[Data entries]
Content starts

-- ==== Sys2Proof/Laws/Memory.lean ====
section
/-! SUPPORT. Sys2Proof/Laws/Memory.lean: the laws of the byte memories and of the number-keyed maps: every operation keeps the
canonical form, a read gives the byte written, and a write leaves every other byte alone. -/

namespace Sys2Proof.Laws

open Sys2Proof.Machine

/-- Every entry of a memory lies above an address. -/
def Above (a : Nat) (m : Mem) : Prop := ∀ c ∈ m, a < c.1

theorem wf_cons {f : Byte} {c : Host.Cell} {m : Mem} :
    Memory.wf f (c :: m) = true ↔ c.2 ≠ f ∧ Above c.1 m ∧ Memory.wf f m = true := by
  induction m generalizing c with
  | nil => simp [Memory.wf, Above]
  | cons d m ih =>
    simp only [Memory.wf, Bool.and_eq_true, decide_eq_true_eq, bne_iff_ne, ne_eq]
    constructor
    · rintro ⟨⟨h1, h2⟩, h3⟩
      refine ⟨h1, ?_, h3⟩
      intro x hx
      rcases List.mem_cons.mp hx with rfl | hx
      · exact h2
      · exact Nat.lt_trans h2 ((ih.mp h3).2.1 x hx)
    · rintro ⟨h1, h2, h3⟩
      exact ⟨⟨h1, h2 d (by simp)⟩, h3⟩

theorem above_memSet {f : Byte} {x a : Nat} {b : Byte} {m : Mem} (hx : x < a) (h : Above x m) : Above x (memSet f m a b) := by
  induction m with
  | nil => simp only [memSet]; split <;> intro c hc <;> simp_all
  | cons d m ih =>
    have hm : Above x m := fun c hc => h c (by simp [hc])
    simp only [memSet]
    split
    · split
      · exact h
      · intro c hc; rcases List.mem_cons.mp hc with rfl | hc
        · exact hx
        · exact h c hc
    · split
      · split
        · exact hm
        · intro c hc; rcases List.mem_cons.mp hc with rfl | hc
          · exact hx
          · exact hm c hc
      · intro c hc; rcases List.mem_cons.mp hc with rfl | hc
        · exact h _ (by simp)
        · exact ih hm c hc

/-- Writing one byte keeps the canonical form. -/
theorem memSet_wf {f : Byte} {m : Mem} {a : Nat} {b : Byte} (h : Memory.wf f m = true) : Memory.wf f (memSet f m a b) = true := by
  induction m with
  | nil => simp only [memSet]; split <;> simp_all [Memory.wf]
  | cons d m ih =>
    obtain ⟨h1, h2, h3⟩ := wf_cons.mp h
    simp only [memSet]
    split
    · next hlt =>
      split
      · exact h
      · next hb =>
        refine wf_cons.mpr ⟨hb, ?_, h⟩
        intro c hc; rcases List.mem_cons.mp hc with rfl | hc
        · exact hlt
        · exact Nat.lt_trans hlt (h2 c hc)
    · split
      · next hlt he =>
        split
        · exact h3
        · next hb => exact wf_cons.mpr ⟨hb, he ▸ h2, h3⟩
      · next hlt he => exact wf_cons.mpr ⟨h1, above_memSet (by omega) h2, ih h3⟩

/-- Writing a run of bytes keeps the canonical form. -/
theorem memWrite_wf {f : Byte} {m : Mem} {a : Nat} {b : Bytes} (h : Memory.wf f m = true) : Memory.wf f (memWrite f m a b) = true := by
  induction b generalizing m a with
  | nil => exact h
  | cons x b ih => exact ih (memSet_wf h)

/-- Taking entries out keeps the canonical form. -/
theorem filter_wf {f : Byte} {m : Mem} {p : Host.Cell → Bool} (h : Memory.wf f m = true) : Memory.wf f (m.filter p) = true := by
  induction m with
  | nil => rfl
  | cons d m ih =>
    obtain ⟨h1, h2, h3⟩ := wf_cons.mp h
    simp only [List.filter]
    split
    · exact wf_cons.mpr ⟨h1, fun c hc => h2 c (List.mem_filter.mp hc).1, ih h3⟩
    · exact ih h3

theorem memGet_above {f : Byte} {m : Mem} {a : Nat} (h : Above a m) : memGet f m a = f := by
  cases m with
  | nil => rfl
  | cons d m =>
    have := h d (by simp)
    simp only [memGet]
    rw [if_neg (by omega), if_pos this]

/-- A byte reads as it was written. -/
theorem memGet_memSet_same {f : Byte} {m : Mem} {a : Nat} {b : Byte} (h : Memory.wf f m = true) : memGet f (memSet f m a b) a = b := by
  induction m with
  | nil => simp only [memSet]; split <;> simp_all [memGet]
  | cons d m ih =>
    obtain ⟨h1, h2, h3⟩ := wf_cons.mp h
    simp only [memSet]
    split
    · next hlt =>
      split
      · next hb => simp only [memGet]; rw [if_neg (by omega), if_pos hlt, hb]
      · simp [memGet]
    · split
      · next hlt he =>
        split
        · next hb => rw [hb]; exact memGet_above (he ▸ h2)
        · simp [memGet]
      · next hlt he => simp only [memGet]; rw [if_neg he, if_neg (by omega)]; exact ih h3

/-- A write of one byte leaves every other byte alone. -/
theorem memGet_memSet_other {f : Byte} {m : Mem} {a x : Nat} {b : Byte} (h : Memory.wf f m = true) (hx : x ≠ a) :
    memGet f (memSet f m a b) x = memGet f m x := by
  induction m with
  | nil => simp only [memSet]; split <;> simp [memGet]; intro h; omega
  | cons d m ih =>
    obtain ⟨h1, h2, h3⟩ := wf_cons.mp h
    simp only [memSet]
    split
    · next hlt =>
      split
      · rfl
      · simp only [memGet]
        rw [if_neg (by omega : ¬ a = x)]
        split
        · next h5 => rw [if_neg (by omega), if_pos (by omega)]
        · rfl
    · split
      · next hlt he =>
        split
        · simp only [memGet]
          rw [if_neg (by omega : ¬ d.1 = x)]
          split
          · next h6 => exact memGet_above (fun c hc => Nat.lt_trans h6 (h2 c hc))
          · rfl
        · simp only [memGet]
          rw [if_neg (by omega : ¬ a = x), if_neg (by omega : ¬ d.1 = x)]
          simp [he]
      · next hlt he => simp only [memGet]; rw [ih h3]

/-- A run of bytes written leaves every byte outside it alone. -/
theorem memGet_memWrite_other {f : Byte} {m : Mem} {a x : Nat} {b : Bytes} (h : Memory.wf f m = true) (hx : x < a ∨ a + b.length ≤ x) :
    memGet f (memWrite f m a b) x = memGet f m x := by
  induction b generalizing m a with
  | nil => rfl
  | cons y b ih =>
    simp only [List.length_cons] at hx
    simp only [memWrite]
    rw [ih (memSet_wf h) (by omega), memGet_memSet_other h (by omega)]

/-- A byte of a run written reads as it was written. -/
theorem memGet_memWrite_same {f : Byte} {m : Mem} {a i : Nat} {b : Bytes} (h : Memory.wf f m = true) (hi : i < b.length) :
    memGet f (memWrite f m a b) (a + i) = b[i] := by
  induction b generalizing m a i with
  | nil => simp at hi
  | cons y b ih =>
    simp only [memWrite]
    cases i with
    | zero => rw [memGet_memWrite_other (memSet_wf h) (by omega)]; simpa using memGet_memSet_same h
    | succ i =>
      have := ih (m := memSet f m a y) (a := a + 1) (i := i) (memSet_wf h) (by simpa using hi)
      rw [show a + (i + 1) = a + 1 + i from by omega, this]; rfl

/-! ## Number-keyed maps -/

theorem mget_mset_same {α : Type} (m : NMap α) (k : Nat) (v : α) : mget (mset m k v) k = some v := by
  induction m with
  | nil => simp [mset, mget]
  | cons d m ih =>
    obtain ⟨i, w⟩ := d
    simp only [mset]
    split
    · simp [mget]
    · split
      · simp [mget]
      · next h => simp only [mget]; rw [if_neg h]; exact ih

theorem mget_mset_other {α : Type} (m : NMap α) {k x : Nat} (v : α) (h : x ≠ k) : mget (mset m k v) x = mget m x := by
  induction m with
  | nil => simp [mset, mget]; omega
  | cons d m ih =>
    obtain ⟨i, w⟩ := d
    simp only [mset]
    split
    · simp only [mget]; rw [if_neg (by omega : ¬ k = x)]
    · split
      · next h2 => simp only [mget]; rw [if_neg (by omega : ¬ k = x), if_neg (by omega : ¬ i = x)]
      · simp only [mget]; rw [ih]

theorem mem_mset {α : Type} {m : NMap α} {k : Nat} {v : α} {p : Nat × α} (h : p ∈ mset m k v) : p = (k, v) ∨ p ∈ m := by
  induction m with
  | nil => simpa [mset] using h
  | cons d m ih =>
    obtain ⟨i, w⟩ := d
    simp only [mset] at h
    split at h
    · simpa using h
    · split at h
      · rcases List.mem_cons.mp h with h | h
        · exact .inl h
        · exact .inr (by simp [h])
      · rcases List.mem_cons.mp h with h | h
        · exact .inr (by simp [h])
        · rcases ih h with h | h
          · exact .inl h
          · exact .inr (by simp [h])

end Sys2Proof.Laws
end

Content ends

# GOAL OF THE EXERCISE:
Copy the lines of the entries above that mention "generalizing".

# WRITTEN SOLUTION:
  induction m generalizing c with
  induction b generalizing m a with
  induction b generalizing m a with
  induction b generalizing m a i with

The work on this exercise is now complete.